Continuity proof using $f(x+y) = f(x) + f(y)$ ($3$ parts, last part!)

Question

Suppose that $f : \mathbb{R} \rightarrow \mathbb{R}$ satisfies $f(x+y) = f(x) + f(y)$ for each $x, y \in \mathbb{R}$.

$1)$ I've proven that $f(qx)=qf(x)$ for all $x \in \mathbb{R}$ and $n \in \mathbb{Q}$

$2)$ I've proven that $f$ is continuous at $0$ if and only if $f$ is continuous on $\mathbb{R}$

$3)$ Question: We want to prove that if $f$ is continuous at $0$, then there is an $m \in \mathbb{R}$ such that $f(x)=mx$ for all $x \in \mathbb{R}$

I was able to show that if $x \in \mathbb{Q}$, then $m=f(1)$ using what I've proven earlier: $f(x)=f(1\cdot x)=xf(1)$

But $x \in \mathbb{R}$ so this proof is incomplete. My intuition says my $m$ is correct, but I haven't used continuity yet; played around with the fact that continuous at $0$ implies continuity over all real numbers (using what I proved in $2$). I feel as though the proof should go through that road and not my first line of reasoning. I'm unsure how to bridge this gap.

Answer 1

Hint: Consider the function $g(x)=f(x)-mx$, which is continuous by hypothesis. We know that $g|_{\mathbb{Q}}=0$ and that $\mathbb{Q}$ is dense in $\mathbb{R}$. What can we say about $g$ then?
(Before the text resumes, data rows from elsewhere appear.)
/-- SAVE_IMAGE_TAKEN (R325 to R327, R354, R356). -/
def execSaveImageTaken (vdev : Nat) (s : State) : Host.Outcome State Fault Refusal :=
  match Store.find s.vdevs vdev with
  | none => .next s
  | some v => match v.saved.phase with
    | .stopping cause =>
      if !s.drained vdev then .next s
      else
        let part := descPart v.desc
        let s0 := s.settleMemory vdev
        match (s0.teamsOf vdev).find? fun t => t.2.sync.ownershipEvent with
        | some t => .next (s0.ownershipFault t.1)
        | none => match cause with
          | .slice => .next ((s0.takeImage part vdev).modVdev vdev fun v => { v with saved := { v.saved with phase := .running } })
          | .epoch =>
            let (n, s1) := s0.imageLength
            let s2 := s1.takeImage part vdev
            let img := ((Store.find s2.vdevs vdev).map fun v => s2.imageOf part vdev v n (some v.ckpt.epoch))
            .next (s2.modVdev vdev fun v => { v with saved := { v.saved with phase := .saved, image := img }, ckpt := { v.ckpt with closing := true } })
          | .migrate _ =>
            let (n, s1) := s0.imageLength
            let s2 := s1.takeImage part vdev
            let img := ((Store.find s2.vdevs vdev).map fun v => s2.imageOf part vdev v n none)
            let s3 := (s2.moveOut part vdev).dropTranslations fun t => t.vdev == vdev
            .next (s3.modVdev vdev fun v => { v with saved := { v.saved with phase := .saved, image := img }, mig := { v.mig with phase := 2 } })
          | .save m buf len =>
            let (n, s1) := s0.imageLength
            if len < n || !s1.hostRange buf (max n 1) then .next ((s1.continueInPlace vdev).endCommand (.mailbox m) 1 0 (bytesOf 8 n ++ bytesOf 8 0))
            else
              let s2 := s1.takeImage part vdev
              match Store.find s2.vdevs vdev with
              | none => .next s2
              | some w =>
                let img := s2.imageOf part vdev w n none
                let s3 := ((s2.moveOut part vdev).coherentWrite (s2.quadsOf part) buf (imageBytes w.ctx img)).modVdev vdev fun v =>
                  { v with saved := { phase := .saved, teams := [], image := some img } }
                .next (s3.endCommand (.mailbox m) 0 0 (bytesOf 8 n ++ bytesOf 8 w.ctx.saves))
    | _ => .next s

/-! ### SAVE and RESTORE (R327, R330, R406, R408) -/

/-- The status with which a save command of a device cannot start (R406, R413). -/
def Vdev.cannotSave (v : Vdev) : Option Nat := match v.saved.phase with
  | .saved => if v.ckpt.closing || v.mig.phase != 0 then some 2 else some 3
  | .stopping _ => some 2
  | .running => none

/-- SAVE (R327, R408): the device stops as at a slice end. -/
def execSave (src : CommandSource) (s : State) : Host.Outcome State Fault Refusal :=
  s.runCommand src 0x04 0 fun c s =>
    let vdev := c.get 0 1
    let buf := c.get 8 8
    let len := c.get 16 8
    match src, Store.find s.vdevs vdev with
    | .mailbox m, some v =>
      if buf % 4096 ≠ 0 ∨ !s.hostRange buf (max len 1) then .refused 1 0
      else match v.cannotSave with
        | some st => .refused st 0
        | none => .going (s.startSave vdev (.save m buf len))
    | _, _ => .refused 1 0

/-- Whether a partition offers the shape of a descriptor (R348, R360): available cores, whoever holds them. -/
def State.shapeOffered (s : State) (part : Nat) (d : List Byte) : Bool :=
  let qs := s.quadsOf part
  ((upTo qs.length).zip qs).all fun iq =>
    let up := ((upTo 48).map (48 * iq.2 + ·)).filter fun c => s.coreUp c
    decide (descCores d iq.1 ≤ up.length) && holdsRectangle iq.2 d up

/-- The reason for which an image is refused (R330). -/
def State.imageRefusal (s : State) (v : Vdev) (b : List Byte) : Option Nat :=
  let aad := b.take 32 ++ (b.drop 64).take 64
  let body := b.drop 128
  let counter := field b 16 8
  let clear := (upTo body.length).map fun i => Config.imageByte ((v.saved.image.map (·.index)).getD 0) i
  if b.length < 128 ∨ field b 0 4 ≠ 0x4956534B ∨ field b 4 1 ≠ 1 ∨ bits (field b 4 4) 31 9 ≠ 0 ∨ field b 24 8 ≠ b.length ∨ !zeros b 44 4 ∨ !zeros b 64 64 then some 5
  else if field b 8 4 ≠ v.ctx.ctxid ∨ bits (field b 4 4) 8 8 ≠ v.ctx.protBit then some 6
  else if counter < v.ctx.saves then some 1
  else if v.ctx.saves < counter then some 2
  else
    let (out, tag) := sealed v.ctx (field b 32 12) aad (if v.ctx.prot then clear else body)
    if (b.drop 48).take 16 ≠ tag ∨ out ≠ body then some 3
    else match v.saved.image with
      | none => some 5
      | some i => if i.counter ≠ counter ∨ i.length ≠ b.length ∨ clear ≠ (if v.ctx.prot then clear else body) then some 5
        else if !s.shapeOffered (descPart v.desc) v.desc then some 4 else none

/-- Launch-table entries of an image take free places of the table, with new acceptance numbers in their order (R273); the teams of the image follow
them. -/
def State.moveInLaunches (s : State) (part vdev : Nat) (ls : List (Nat × LaunchEntry)) : State :=
  let ls := sortBy (fun (e : Nat × LaunchEntry) => [Int.ofNat e.2.order]) ls
  let base := (s.part part).disp.acceptOrder
  let placed := ls.zip ((upTo 256).filter fun i => !Store.has (s.part part).disp.launches i)
  let now (order : Nat) : Option Nat :=
    let k := ls.findIdx fun e => e.2.order == order
    if k < ls.length then some (base + k) else none
  let place (old : Nat) : Nat := ((placed.find? fun x => x.1.1 == old).map (·.2)).getD old
  let s1 := s.modDisp part fun d =>
    { d with
      launches := placed.foldl (fun m x => Store.put m x.2 { x.1.2 with vdev := vdev, order := (now x.1.2.order).getD 0, prev := x.1.2.prev.bind now }) d.launches
      acceptOrder := base + ls.length }
  let s2 := ls.foldl (fun s e => s.modQueue e.2.quad e.2.queue fun w => { w with last := now e.2.order }) s1
  s2.modVdev vdev fun v => { v with saved := { v.saved with teams := v.saved.teams.map fun t =>
    { t with team := { t.team with id := { t.team.id with launch := place t.team.id.launch, part := part, vdev := vdev } } } } }

/-- The packets of an image return to a queue (R266): they come before those that have entered it since, and none twice. What then finds no room is
discarded and counted, as at a port (DESIGN CHOICE, log 28). -/
def LaunchQueue.moveIn (w : LaunchQueue) (ps : List Packet) : LaunchQueue :=
  let all := ps ++ w.packets.filter fun p => !ps.contains p
  { w with packets := all.take 32, drops := min (w.drops + (all.length - 32)) 65535 }

/-- What an accepted image gives back (R266, R330): the teams become candidates, the launches and the packets return to their places. -/
def State.moveIn (s : State) (part vdev : Nat) (i : Image) : State :=
  let s0 := s.modDisp part fun d => { d with launches := d.launches.filter fun e => e.2.vdev != vdev }
  let s1 := s0.modVdev vdev fun v =>
    { v with tab := { v.tab with s1root := i.s1root }, saved := { v.saved with phase := .running, teams := i.teams.map fun t => { t with restoredAt := 0 } } }
  let s2 := i.packets.foldl (fun s x => s.modQueue x.1 x.2.1 fun w => w.moveIn x.2.2) s1
  (s2.moveInLaunches part vdev i.launches).modDisp part fun d => { d with decide := true }

/-- Whether the launch table of a partition has room for the launches of an image of a device. -/
def State.launchRoom (s : State) (part vdev : Nat) (i : Image) : Bool :=
  decide (((s.part part).disp.launches.filter fun e => e.2.vdev != vdev).length + i.launches.length ≤ 256)

/-- The records of a checkpoint's pages that an epoch's image rests on: for each page its last copy (R354), written back to the page's frame. -/
def State.writePages (s : State) (part vdev : Nat) (v : Vdev) (epoch : Nat) : State :=
  (v.ckpt.records.filter fun r => decide (r.epoch ≤ epoch)).foldl (fun s r =>
    let (s1, page) := s.guestRead part vdev (v.ckpt.region + r.offset + 16) 4096
    let (s2, home) := s1.guestPage part vdev r.page
    match page, home with
    | .ok b, .ok a => s2.coherentWrite (s2.quadsOf part) a b
    | _, _ => s2) s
If $g(x)\neq0$ for some $x\in\mathbb{R}$, by continuity there would exist $\delta>0$ such that $g(y)\neq0$ for $y\in(x-\delta,x+\delta)$. But $(x-\delta,x+\delta)$ contains (infinitely many) rational points (and at that points $g$ should be zero).

Answer 2

Let $(r_n)$ be a sequence of rationals.

You proved that

$$(\forall n\in\Bbb N) \;\; f(r_n)=r_nf(1)$$

Now take a real $x$.

we can find $(r_n)$ such that

$$\lim_{n\to+\infty}r_n=x$$

thus

$$f(x)=f(\lim_{n\to+\infty}r_n)=$$

by continuity,

$$\lim_{n\to+\infty}f(r_n)=\lim_{n\to+\infty}r_nf(1)=xf(1)$$